A conflict between Amendment and domestic violence laws would mean that some batterers get out of jail free.
- In Ohio, a state with a marriage amendment less restrictive than that proposed in North Carolina, meant that some batterers were set free.
- Dallas McKinley was convicted of a felony because he had hit, pushed, and thrown things at his girlfriend while he was on a drinking binge – but he got the conviction overturned because they weren’t married.
- Donald Steineman was originally convicted of two felony counts after abusing his live-in girlfriend and three year-old adopted son. The court could ultimately uphold his conviction for abusing his son but had to overturn the conviction for abusing his girlfriend.
- David McIntosh had been sentenced to a year in prison after violating a protective order and beating his girlfriend; he successfully got the conviction and sentence overturned.
The Amendment could mean that unmarried domestic violence victims could have their protective orders deemed unenforceable.
- Under Ohio’s constitutional amendment, some courts have held that convicting an abuser for violating a civil protective order is also unconstitutional.
- In Virginia, where a similar amendment was considered (and eventually passed), domestic violence programs were frantically trying to come up with ways to get more victims into shelters because they wouldn’t have the same access to protective orders as they did before the amendment. This means more money spent on sheltering victims while their abusers are allowed to stay in their homes.
Courts cannot apply these types of constitutional amendments without the unintended repeal of domestic violence laws and impact to domestic violence cases.
- North Carolina Courts will not be able to make a choice as to whether to apply the anti-gay constitutional amendment to domestic violence scenarios. A constitution, whether federal or state, is supreme law. If a court thinks that there is a conflict, the Constitution controls and the court will limit the reach of statutes accordingly.
- The Amendment would create a conflict between domestic violence laws, and the state constitution. Since the amendment would rewrite the Constitution, it would trump statutory protections, potentially undoing all the work that the General Assembly have done to protect domestic violence victims.
The General Assembly cannot simply pass a law to fix the Amendment.
- State legislatures cannot fix a constitutional amendment by themselves. Constitutional provisions are not like statutes – they cannot be addressed by legislatures acting alone. Instead, a legislature must follow extensive rules, costing time, effort and resources.
- Enshrining discrimination in the Constitution is not only wrong, it is incredibly difficult to fix. The anti-gay amendment would be the first time that the General Assembly has amended the constitution in order to discriminate against specific individuals, flying in the face of the state’s tradition of amending the constitution to increase equality.
- Whatever position one takes on same-sex marriage, the Ohio story shows the very real danger that comes from using constitutional amendments to limit rights.
Every new attempt to pass the Amendment puts more domestic violence victims at risk.
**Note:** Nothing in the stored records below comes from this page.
-- ==== Sys2Proof/Machine/Request.lean ====
section
/-! DEFINITION. The request builder: BUILD, BUILD.DI, BUILD.G2, BUILD.R6 (41_request.md R125 to R128). -/

namespace Sys2Proof.Machine

/-- `BUILD` (R125): `build(CUSTOM, R.START, R.COUNT)`. -/
def execBuild (s : State) : Host.Outcome State Fault Refusal :=
  .next (buildRequest .custom (customRequest s) s)

/-- `BUILD.DI` (R126). -/
def execBuildDi (s : State) : Host.Outcome State Fault Refusal :=
  .next (buildRequest .devinfo presetDeviceInfo s)

/-- `BUILD.G2` (R127). -/
def execBuildG2 (s : State) : Host.Outcome State Fault Refusal :=
  .next (buildRequest .gen2 presetGen2 s)

/-- `BUILD.R6` (R128). -/
def execBuildR6 (s : State) : Host.Outcome State Fault Refusal :=
  .next (buildRequest .r6 presetR6 s)

end Sys2Proof.Machine
end

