/-! ### What one instruction can do -/

/-- Every way an instruction, as its transaction decodes, can change the state `s`: one constructor for each case of a
meaning, with the condition of that case. -/
inductive Effect (s : State) : Instr → State → Prop where
  /-- R190, and R151 and R192 where ABORT and ACK find nothing to end. -/
  | unchanged (i : Instr) : i = .nop ∨ ((i = .abortTo ∨ i = .abortCan) ∧ s.state ≠ .armed) ∨
      (i = .ack ∧ s.state ≠ .done) → Effect s i s
  /-- R212. -/
  | raised (i : Instr) (e : CmdError) : e.CausedBy i s → Effect s i (raise e s)
  /-- R240. -/
  | reset (i : Instr) : IsReset i → Effect s i (resetBlock s)
  /-- R105. -/
  | crcStarted : Effect s .crcInit { s with crc := crcInitValue }
  /-- R106. -/
  | crcFed (b : Byte) : Effect s (.crcFeed b) { s with crc := crcStep s.crc b }
  /-- R125 to R128, the arming case, whichever of the four requests it is; none has the kind RAW. -/
  | built (i : Instr) (k : Kind) (r : Request) : IsBuild i → k ≠ .raw → s.state ≠ .armed →
      countLegal r.count = true →
      Effect s i { s with
        kind := k, marker := false, buf := [], txbuf := requestBuf r, txlen := 8,
        explen := expectedLength r, result := .none, state := .armed }
  /-- R122: only BUILD can meet an illegal count, in COUNT. -/
  | rejected : s.state ≠ .armed → countLegal s.count = false →
      Effect s .build { s with
        kind := .custom, marker := false, buf := [], txlen := 0, explen := 0, result := .invalidRequest,
        state := .done }
  /-- R141. -/
  | rawArmed : s.state ≠ .armed →
      Effect s .recvRaw { s with
        kind := .raw, marker := false, buf := [], txlen := 0, explen := 0, result := .none, state := .armed }
  /-- R142, a RAW receive below its capacity. -/
  | rawStored (b : Byte) : s.state = .armed → s.kind = .raw → s.buf.length ≠ 256 →
      Effect s (.push b) { s with buf := s.buf ++ [b] }
  /-- R146. -/
  | overflowed (b : Byte) : s.state = .armed → s.kind = .raw → s.buf.length = 256 →
      Effect s (.push b) (finishWith .overflow s)
  /-- R142, R143, a framed receive that goes on. -/
  | framedStored (b : Byte) : s.state = .armed → s.kind ≠ .raw →
      s.buf.length + 1 ≠ (noteMarker b s).explen.toNat →
      Effect s (.push b) { noteMarker b s with buf := s.buf ++ [b] }
  /-- R144. -/
  | framedEnded (b : Byte) : s.state = .armed → s.kind ≠ .raw →
      s.buf.length + 1 = (noteMarker b s).explen.toNat →
      Effect s (.push b) (complete { noteMarker b s with buf := s.buf ++ [b] })
  /-- R149. -/
  | finished : s.state = .armed → Effect s .finish (complete s)
  /-- R152. -/
  | timedOut : s.state = .armed → Effect s .abortTo (finishWith .timedOut s)
  /-- R153. -/
  | cancelled : s.state = .armed → Effect s .abortCan (finishWith .cancelled s)
  /-- R192. -/
  | acknowledged : s.state = .done → Effect s .ack { s with state := .idle }
  /-- R193. -/
  | errCleared (m : Byte) : Effect s (.clrErr m) { s with err := s.err &&& ~~~(errMask m) }
  /-- R196. -/
  | startWritten (d : Word) : Effect s (.wrStart d) { s with start := d }
  /-- R197. -/
  | countWritten (d : Word) : Effect s (.wrCount d) { s with count := d }
  /-- R198. -/
  | cfgWritten (d : Word) : Effect s (.wrCfg d) { s with cfg := d.setWidth 2 }
  /-- R199. -/
  | read (a : Addr) : Effect s (.rd a) { s with readData := some (readReg a s) }

theorem isArm_of_isBuild {i : Instr} (h : IsBuild i) : i.isArm = true := by
  rcases h with rfl | rfl | rfl | rfl <;> rfl

/-- With a legal count a BUILD family command is refused or arms. -/
theorem effect_buildRequest_of_legal {i : Instr} {k : Kind} {r : Request} (s : State) (hi : IsBuild i)
    (hk : k ≠ .raw) (hr : countLegal r.count = true) : Effect s i (buildRequest k r s) := by
  by_cases h : s.state = .armed
  · rw [buildRequest_of_armed k r s h]
    exact .raised i .busy ⟨isArm_of_isBuild hi, h⟩
  · rw [buildRequest_of_legal k r s h hr]
    exact .built i k r hi hk h hr

theorem effect_build (s : State) : Effect s .build (buildRequest .custom (customRequest s) s) := by
  cases hr : countLegal s.count with
  | true => exact effect_buildRequest_of_legal s (.inl rfl) (by decide) hr
  | false =>
    by_cases h : s.state = .armed
    · rw [buildRequest_of_armed _ _ s h]
      exact .raised .build .busy ⟨rfl, h⟩
    · rw [buildRequest_of_illegal _ _ s h (by simp [customRequest, hr])]
      exact .rejected h hr

theorem exists_effect_recvRaw (s : State) : ∃ t, exec .recvRaw s = .next t ∧ Effect s .recvRaw t := by
  by_cases h : s.state = .armed
  · exact ⟨_, exec_arm_of_armed rfl s h, .raised _ .busy ⟨rfl, h⟩⟩
  · exact ⟨_, exec_recvRaw_of_not_armed s h, .rawArmed h⟩

theorem exists_effect_push (b : Byte) (s : State) : ∃ t, exec (.push b) s = .next t ∧ Effect s (.push b) t := by
  rcases exec_push_cases b s with ⟨h, ht⟩ | ⟨h, hk, hlen, ht⟩ | ⟨h, hk, hlen, ht⟩ | ⟨h, hk, u, rfl, hlen, ht⟩ |
    ⟨h, hk, u, rfl, hlen, ht⟩
  · exact ⟨_, ht, .raised _ .notArmed ⟨.inl ⟨b, rfl⟩, h⟩⟩
  · exact ⟨_, ht, .overflowed b h hk hlen⟩
  · exact ⟨_, ht, .rawStored b h hk hlen⟩
  · exact ⟨_, ht, .framedStored b h hk (by simpa using hlen)⟩
  · exact ⟨_, ht, .framedEnded b h hk (by simpa using hlen)⟩

theorem exists_effect_finish (s : State) : ∃ t, exec .finish s = .next t ∧ Effect s .finish t := by
  by_cases h : s.state = .armed
  · exact ⟨_, exec_finish_armed s h, .finished h⟩
  · exact ⟨_, exec_finish_stray s h, .raised _ .notArmed ⟨.inr rfl, h⟩⟩

/-- R151: an abort that does not end a receive does nothing. -/
theorem effect_abortWith {i : Instr} {r : Result} {s : State} (hi : i = .abortTo ∨ i = .abortCan)
    (h : s.state = .armed → Effect s i (finishWith r s)) : Effect s i (abortWith r s) := by
  by_cases harmed : s.state = .armed
  · rw [abortWith_armed r s harmed]
    exact h harmed
  · rw [abortWith_not_armed r s harmed]
    exact .unchanged i (.inr (.inl ⟨hi, harmed⟩))

theorem exists_effect_ack (s : State) : ∃ t, exec .ack s = .next t ∧ Effect s .ack t := by
  by_cases h : s.state = .done
  · exact ⟨_, exec_ack_done s h, .acknowledged h⟩
  · exact ⟨_, exec_ack_not_done s h, .unchanged _ (.inr (.inr ⟨rfl, h⟩))⟩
- In Ohio, the marriage amendment let batterers out of jail. In other states, the same arguments have been used to do the same. Passing the Amendment would multiply exponentially the number of domestic violence survivors whose rights and safety are jeopardized.
- In North Carolina, the potential unconstitutionality of current domestic violence laws as a result of the anti-gay amendment will mean uneven application and uncertainty among numerous judicial districts and state agencies and fewer protections to those already vulnerable as well as an enormous waste of state resources.